The complement fixation test is an immunological medical test that can be used to detect the presence of either specific antibody or specific antigen in a patient's serum, based on whether complement fixation occurs. It was widely used to diagnose infections, particularly with microbes that are not easily detected by culture methods, and in rheumatic diseases. However, in clinical diagnostics labs it has been largely superseded by other serological methods such as ELISA and by DNA-based methods of pathogen detection, particularly PCR.

==Process==
The complement system is a system of serum proteins that react with antigen-antibody complexes. If this reaction occurs on a cell surface, it will result in the formation of trans-membrane pores and therefore destruction of the cell. The basic steps of a complement fixation test are as follows:

1. Serum is separated from the patient.
2. Patients naturally have different levels of complement proteins in their serum. To negate any effects this might have on the test, the complement proteins in the patient's serum must be destroyed and replaced by a known amount of standardized complement proteins.
  1. The serum is heated in such a way that all of the complement proteins—but none of the antibodies—within it are destroyed. (This is possible because complement proteins are much more susceptible to destruction by heat than antibodies.)
  2. A known amount of standard complement proteins are added to the serum. (These proteins are frequently obtained from guinea pig serum.)
3. The antigen of interest is added to the serum.
4. Sheep red blood cells (sRBCs) which have been pre-bound to anti-sRBC antibodies are added to the serum. The test is considered negative if the solution turns pink (ie, there is hemolysis) at this point and positive otherwise.

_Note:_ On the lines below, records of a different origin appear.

-- ==== Sys2Proof/Tests/Slice0.lean ====
section
/-! SUPPORT. Tests: words written out from the encodings of spec 12, ill-formed terms, one step on small states, and for each
statement with hypotheses a state and operands that meet them. -/

open Sys2Proof Sys2Proof.Machine

namespace Sys2Proof.Tests

set_option Elab.async false

/-! ### Decoding (R234 to R251): every constructor that has a word -/

theorem test_decode_integer_registers : ([
    0x0000FC0000000000, 0x0011782040000000, 0x0021F44080000000, 0x00327060C0000000, 0x0042EC8100000000,
    0x005368A140000000, 0x0063E4C180000000, 0x007460E1C0000000, 0x0084DD0000000000, 0x0095592040000000,
    0x00A5D54080000000, 0x00B65160C0000000, 0x00C6CD8100000000, 0x00D749A140000000, 0x00E7C5C180000000,
    0x00F841E1C0000000, 0x0108BE0000000000, 0x01493A2040000000, 0x0159B64080000000, 0x016A3260C0000000,
    0x017AAE8100000000, 0x018B2AA140000000, 0x019BA6C180000000, 0x01AC22E1C0000000, 0x0112440080000000,
    0x01224800C0000000, 0x01324C0100000000, 0x01BF060000000000] : List Word).map (fun w => (decode w).toOption) =
    [some (.add .i8 1 31 0),
     some (.sub .i16 2 30 1),
     some (.mul .i32 3 29 2),
     some (.mulh .i64 4 28 3),
     some (.mulhn .n8 5 27 4),
     some (.div .n16 6 26 5),
     some (.divn .n32 7 25 6),
     some (.rem .n64 8 24 7),
     some (.remn .i8 9 23 8),
     some (.and .i16 10 22 9),
     some (.or .i32 11 21 10),
     some (.xor .i64 12 20 11),
     some (.andn .n8 13 19 12),
     some (.shl .n16 14 18 13),
     some (.shr .n32 15 17 14),
     some (.sra .n64 16 16 15),
     some (.rotr .i8 17 15 16),
     some (.min .i16 18 14 17),
     some (.max .i32 19 13 18),
     some (.minn .i64 20 12 19),
     some (.maxn .n8 21 11 20),
     some (.slt .n16 22 10 21),
     some (.sltn .n32 23 9 22),
     some (.seq .n64 24 8 23),
     some (.clz .i32 4 17),
     some (.ctz .i64 4 18),
     some (.popc .n8 4 19),
     some (.csel 30 1 16)] := by decide +kernel

theorem test_decode_integer_immediates : ([
    0x01C1D038FFFFFF00, 0x01D1D030FFFFFF01, 0x01E1D028FFFFFF02, 0x01F1D020FFFFFF03, 0x0231D018FFFFFF04,
    0x0204A0180000003F, 0x0214A0200000003E, 0x0224A0280000003D, 0x02478000FF800000, 0x0258000012345678] : List Word).map (fun w => (decode w).toOption) =
    [some (.addi .n64 3 20 0xffffff00),
     some (.andi .n32 3 20 0xffffff01),
     some (.ori .n16 3 20 0xffffff02),
     some (.xori .n8 3 20 0xffffff03),
     some (.slti .i64 3 20 0xffffff04),
     some (.shli .i64 9 8 63),
     some (.shri .n8 9 8 62),
     some (.srai .n16 9 8 61),
     some (.movi 15 0xFF800000),
     some (.movhi 16 0x12345678)] := by decide +kernel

If the patient's serum contains antibodies against the antigen of interest, they will bind to the antigen in step 3 to form antigen-antibody complexes. The complement proteins will react with these complexes and be depleted. Thus when the sRBC-antibody complexes are added in step 4, there will be no complement left in the serum. However, if no antibodies against the antigen of interest are present, the complement will not be depleted and it will react with the sRBC-antibody complexes added in step 4, lysing the sRBCs and spilling their contents into the solution, thereby turning the solution pink.

==Testing for antigen==
While detection of antibodies is the most common test format, it is equally possible to test for the presence of antigen. In this case, the patient's serum is supplemented with specific antibody to induce formation of complexes; addition of complement and indicator sRBC is performed as before.

==Semi-quantitative testing==
The test can be made quantitative by setting up a series of dilutions of patient serum and determining the highest dilution factor that will still yield a positive CF test. This dilution factor corresponds to the titer.